0

I am making an application which involves reading text files (.txt) and one of the requirements is to keep a N (where N is specified by the user) number of longest lines in the file while maintaining the order in which they appear within the file.

So, for example if a file has 10 lines and N = 4, then the 4 longest lines in the file will be kept while all other lines will be removed.

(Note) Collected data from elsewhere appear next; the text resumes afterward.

-- ==== Sys2Proof/Machine/Core.lean ====
section
/-!
DEFINITION. The machine as the host's interface takes it.
-/

def Sys2Proof.core : Host.Core := {
  State := Sys2Proof.Machine.State,
  Fault := Sys2Proof.Machine.Fault,
  Refusal := Sys2Proof.Machine.Refusal,
  step := Sys2Proof.Machine.step,
  reset := Sys2Proof.Machine.State.reset }
end

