-- ==== Sys2Proof/Laws/Division.lean ====
section
/-!
SUPPORT. The arithmetic of one quotient-limb step of the reference division (R117, R118): what the first estimate, the
`while` loop and the add-back can do, over the naturals.
-/

namespace Sys2Proof.Machine

/-- A quotient estimate from above: if `n` is at most the quotient's numerator times a scale, the quotient is at most the
estimate. Used for the first estimate of R117. -/
theorem firstEstimate_ge {w v num vTop p : Nat} (hp : 0 < p) (hv : vTop * p ≤ v) (hw : w < (num + 1) * p)
    (hvt : 0 < vTop) : w / v ≤ num / vTop := by
  have hvpos : 0 < v := lt_of_lt_of_le (Nat.mul_pos hvt hp) hv
  rw [Nat.le_div_iff_mul_le hvt]
  have h1 : w / v * v ≤ w := Nat.div_mul_le_self w v
  have h2 : w / v * (vTop * p) ≤ w / v * v := Nat.mul_le_mul_left _ hv
  have h3 : w / v * vTop * p < (num + 1) * p := by
    rw [Nat.mul_assoc]; omega
  have h4 := Nat.lt_of_mul_lt_mul_right h3
  omega

/-- The first estimate is at most 2 above the quotient limb when the divisor's top limb is at least half the base
(R118). -/
theorem firstEstimate_le {w v num vTop p : Nat} (hv : v < (vTop + 1) * p) (hw : num * p ≤ w) (hpos : 0 < v)
    (hest : num / vTop ≤ 2 * vTop + 2) : num / vTop ≤ w / v + 2 := by
  by_contra hcon
  have hcon : w / v + 3 ≤ num / vTop := by omega
  obtain ⟨k, hk⟩ : ∃ k, num / vTop = k + 2 := Nat.exists_eq_add_of_le' (le_trans (Nat.le_add_left 2 (w / v)) (le_of_lt hcon))
  have hlt : w < k * v := by
    have h1 : w < (w / v + 1) * v := by
      have := Nat.lt_div_mul_add hpos (a := w)
      nlinarith
    have h2 : (w / v + 1) * v ≤ k * v := Nat.mul_le_mul_right _ (by omega)
    omega
  have hle : (k + 2) * vTop ≤ num := by rw [← hk]; exact Nat.div_mul_le_self _ _
  have h5 : k * v ≤ k * ((vTop + 1) * p) := Nat.mul_le_mul_left _ (le_of_lt hv)
  have h6 : k * (vTop + 1) ≤ num := by nlinarith
  have h7 : k * ((vTop + 1) * p) ≤ num * p := by
    rw [← Nat.mul_assoc]; exact Nat.mul_le_mul_right _ h6
  omega

/-- The `while` test of R117 is right: when it holds the estimate exceeds the quotient limb. -/
theorem estimate_decrement {w v q3 v2 p qhat : Nat} (hv : v2 * p ≤ v) (hw : w < (q3 + 1) * p)
    (htest : q3 < qhat * v2) (hpos : 0 < v) : w / v < qhat := by
  rw [Nat.div_lt_iff_lt_mul hpos]
  calc w < (q3 + 1) * p := hw
    _ ≤ qhat * v2 * p := Nat.mul_le_mul_right _ htest
    _ = qhat * (v2 * p) := Nat.mul_assoc _ _ _
    _ ≤ qhat * v := Nat.mul_le_mul_left _ hv

/-- When the `while` test fails the estimate is at most 1 above the quotient limb (R118). -/
theorem estimate_final {w v q3 v2 p qhat : Nat} (hv : v < (v2 + 1) * p) (hw : q3 * p ≤ w)
    (htest : qhat * v2 ≤ q3) (hsmall : qhat ≤ v2 + 1) (hpos : 0 < v) : qhat ≤ w / v + 1 := by
  rcases Nat.eq_zero_or_pos qhat with h0 | h0
  · rw [h0]; exact Nat.zero_le _
  obtain ⟨k, rfl⟩ : ∃ k, qhat = k + 1 := ⟨qhat - 1, by omega⟩
  have h1 : k * v ≤ w := by
    have h5 : k * v ≤ k * ((v2 + 1) * p) := Nat.mul_le_mul_left _ (le_of_lt hv)
    have h6 : k * (v2 + 1) ≤ q3 := by nlinarith
    have h7 : k * ((v2 + 1) * p) ≤ q3 * p := by
      rw [← Nat.mul_assoc]; exact Nat.mul_le_mul_right _ h6
    omega
  have := (Nat.le_div_iff_mul_le hpos).mpr h1
  omega

/-- What the `while` loop can do (R117): the estimate stays at or above the quotient limb, the decrements are counted, and
the loop ends because the running remainder has outgrown a limb or the test failed. -/
theorem correctEstimate_spec (c : EstimateContext) (num Q : Nat)
    (hdec : ∀ qh rh, qh * c.vTop + rh = num → estimateTooLarge c qh rh = true → Q < qh) :
    ∀ fuel qhat rhat k, qhat * c.vTop + rhat = num → Q ≤ qhat → 2 ^ 64 ≤ rhat + fuel * c.vTop →
      Q ≤ (correctEstimate c fuel qhat rhat k).1 ∧
      (correctEstimate c fuel qhat rhat k).1 + (correctEstimate c fuel qhat rhat k).2 = qhat + k ∧
      ∃ rh, (correctEstimate c fuel qhat rhat k).1 * c.vTop + rh = num ∧
        (2 ^ 64 ≤ rh ∨ estimateTooLarge c (correctEstimate c fuel qhat rhat k).1 rh = false)
  | 0, qhat, rhat, k, hnum, hQ, hfuel => ⟨hQ, rfl, rhat, hnum, .inl (by simpa using hfuel)⟩
  | fuel + 1, qhat, rhat, k, hnum, hQ, hfuel => by
    rw [correctEstimate]
    by_cases ht : estimateTooLarge c qhat rhat = true
    · have hlt := hdec qhat rhat hnum ht
      obtain ⟨q', rfl⟩ : ∃ q', qhat = q' + 1 := ⟨qhat - 1, by omega⟩
      have hnum' : q' * c.vTop + (rhat + c.vTop) = num := by rw [← hnum]; ring
      rw [if_pos ht, Nat.add_sub_cancel]
      by_cases hr : 2 ^ 64 ≤ rhat + c.vTop
      · rw [if_pos hr]
        exact ⟨by omega, by omega, rhat + c.vTop, hnum', .inl hr⟩
      · rw [if_neg hr]
        obtain ⟨h1, h2, h3⟩ := correctEstimate_spec c num Q hdec fuel q' (rhat + c.vTop) (k + 1) hnum' (by omega)
          (by rw [Nat.add_mul] at hfuel; omega)
        exact ⟨h1, by omega, h3⟩
    · rw [if_neg ht]
      exact ⟨hQ, rfl, rhat, hnum, .inr (by simpa using ht)⟩
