-- ==== Sys2Proof/Laws/Port.lean ====
section
/-!
SUPPORT. The register port, said once: which location every address names (R51), what a read and a write of it do outside
the fault state (R52, R57), that a write does nothing in it (R176), and the bits of the STATUS limb (R27).
-/

namespace Sys2Proof.Machine

theorem locate_x : ∀ a : PortAddr, a.toNat < 4 → locate a = .x a.toNat := by decide

theorem locate_e : ∀ a : PortAddr, a.toNat = 0x04 → locate a = .e := by decide

theorem locate_y : ∀ a : PortAddr, 0x08 ≤ a.toNat → a.toNat < 0x0C → locate a = .y (a.toNat - 0x08) := by decide

theorem locate_m : ∀ a : PortAddr, 0x10 ≤ a.toNat → a.toNat < 0x14 → locate a = .m (a.toNat - 0x10) := by decide

theorem locate_cmd : ∀ a : PortAddr, a.toNat = 0x18 → locate a = .cmd := by decide

theorem locate_status : ∀ a : PortAddr, a.toNat = 0x19 → locate a = .status := by decide

theorem locate_r : ∀ a : PortAddr, 0x20 ≤ a.toNat → a.toNat < 0x24 → locate a = .r (a.toNat - 0x20) := by decide

theorem locate_q : ∀ a : PortAddr, 0x28 ≤ a.toNat → a.toNat < 0x2D → locate a = .q (a.toNat - 0x28) := by decide

/-- The six reserved ranges of the address map (R51, R55). -/
theorem locate_reserved : ∀ a : PortAddr,
    ((0x05 ≤ a.toNat ∧ a.toNat ≤ 0x07) ∨ (0x0C ≤ a.toNat ∧ a.toNat ≤ 0x0F) ∨ (0x14 ≤ a.toNat ∧ a.toNat ≤ 0x17) ∨
      (0x1A ≤ a.toNat ∧ a.toNat ≤ 0x1F) ∨ (0x24 ≤ a.toNat ∧ a.toNat ≤ 0x27) ∨ 0x2D ≤ a.toNat) →
    locate a = .reserved := by decide

/-- The fields of the STATUS limb stand where R27 puts them, and its reserved bits are 0. -/
theorem statusWord_fields (p : BitVec 3) (c : BitVec 4) (err f valid : Bool) :
    (statusWord p c err f valid).getLsbD 0 = valid ∧ (statusWord p c err f valid).getLsbD 1 = f ∧
    (statusWord p c err f valid).getLsbD 2 = err ∧ (statusWord p c err f valid).getLsbD 3 = false ∧
    (statusWord p c err f valid).extractLsb' 4 4 = c ∧ (statusWord p c err f valid).extractLsb' 8 3 = p ∧
    (statusWord p c err f valid).extractLsb' 11 53 = 0 := by
  revert p c err f valid; decide

/-- Writing a limb of a 256-bit register changes that limb and no other (R57). -/
theorem limb_setLimb (w : Word) (i : Nat) (v : Limb) (hi : i < 4) (j : Nat) :
    limb (setLimb w i v) j = if j = i then v else limb w j := by
  split
  · subst j; exact limb_setLimb_same _ _ _ (by omega)
  · exact limb_setLimb_ne _ _ _ _ (by omega)

/-- Writing all four limbs of a register writes the register (R82). -/
theorem setLimb_all (w v : Word) :
    setLimb (setLimb (setLimb (setLimb w 0 (limb v 0)) 1 (limb v 1)) 2 (limb v 2)) 3 (limb v 3) = v := by
  apply word_ext_limbs
  intro i hi
  simp only [limb_setLimb _ _ _ (show 0 < 4 by decide), limb_setLimb _ _ _ (show 1 < 4 by decide),
    limb_setLimb _ _ _ (show 2 < 4 by decide), limb_setLimb _ _ _ (show 3 < 4 by decide)]
  repeat' split
  all_goals first | (subst i; rfl) | omega

/-- A write to a location other than `CMD` changes no result register and no STATUS field (R56). -/
theorem writeLocation_sameResults (l : Location) (v : Limb) (s : State) : sameResults s (writeLocation l v s) := by
  cases l <;> exact ⟨rfl, rfl, rfl, rfl, rfl, rfl, rfl⟩

/-- In the fault state every write is ignored (R176). -/
theorem perform_write_fault (addr : PortAddr) (v : Limb) {s : State} (h : s.err = true) :
    perform (.wrl addr v) s = .next s := by
  by_cases hc : addr = cmdAddr
  · subst hc
    rw [perform_command]
    cases hd : decode v with
    | ok i =>
      rw [command_legal hd]
      rcases exec_cases i s with ⟨_, h2⟩ | ⟨h1, _⟩ | ⟨⟨h1, _⟩, _⟩
      · exact h2
      · rw [h] at h1; cases h1
      · rw [h] at h1; cases h1
    | error e => rw [command_illegal hd, ifAccepting_fault h]
  · rw [perform_write hc, ifAccepting_fault h]

/-- Outside the fault state what a read answers does not depend on the host's side of the model. -/
theorem readLocation_hostSide {s : State} (h : s.err = false) (l : Location) (p : List HostAction) (y : List Limb) :
    (readLocation l { s with pending := p, yields := y }).1 = (readLocation l s).1 := by
  cases l <;> simp [readLocation, readStatus, readResult, h]

/-- One step with a read in front, outside the fault state (R52). -/
theorem step_read {s : State} {addr : PortAddr} {rest : List HostAction} (hp : s.pending = .rdl addr :: rest)
    (h : s.err = false) :
    step s = .next { s with pending := rest, yields := (readLocation (locate addr) s).1 :: s.yields } := by
  rw [step_action hp]
  show Host.Outcome.next (portRead addr { s with pending := rest }) = _
  rw [portRead_accepting (by exact h)]
  exact congrArg (fun v => Host.Outcome.next { s with pending := rest, yields := v :: s.yields })
    (readLocation_hostSide h (locate addr) rest s.yields)

/-- One step with a write to a location other than `CMD` in front, outside the fault state (R52). -/
theorem step_write {s : State} {addr : PortAddr} {v : Limb} {rest : List HostAction}
    (hp : s.pending = .wrl addr v :: rest) (h : s.err = false) (hc : locate addr ≠ .cmd) :
    step s = .next (writeLocation (locate addr) v { s with pending := rest }) := by
  rw [step_action hp, perform_write (fun ha => hc (by rw [ha]; rfl)), ifAccepting_ok (by exact h)]

end Sys2Proof.Machine
end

This is to be done while maintaining the order in which they appear within the file.

I'm using a LinkedHashMap to store the contents of the line as the Key and length of the line as the value.

LinkedHashMap<String, Integer> linesInFile = new LinkedHashMap<String, Integer>();
String line = "";
String newFileContent = "";
try {

       FileReader fileReader = new FileReader(file);
       BufferedReader br = new BufferedReader(fileReader);

       while ((line = br.readLine()) != null) {
           linesInFile.put(line, line.length());
       }
       br.close();

       List<Entry<String, Integer>> lineList = new ArrayList<Entry<String, Integer>>(linesInFile.entrySet());
       List<Entry<String, Integer>> lineOrder = new ArrayList<Entry<String, Integer>>(linesInFile.entrySet());
       Collections.sort(lineList, (e1, e2) -> (e2.getValue() - e1.getValue()));
       int i = 0;
       while (N > 0) {
            newFileContent += lineList.get(i).getKey() + System.lineSeparator();
            i++;
            N--;
       }
} catch (Exception e) {
            // do something
        }

The problem with the above is it doesn't preserve ordering of the lines in the file. How do I preserve the order in which the lines appear?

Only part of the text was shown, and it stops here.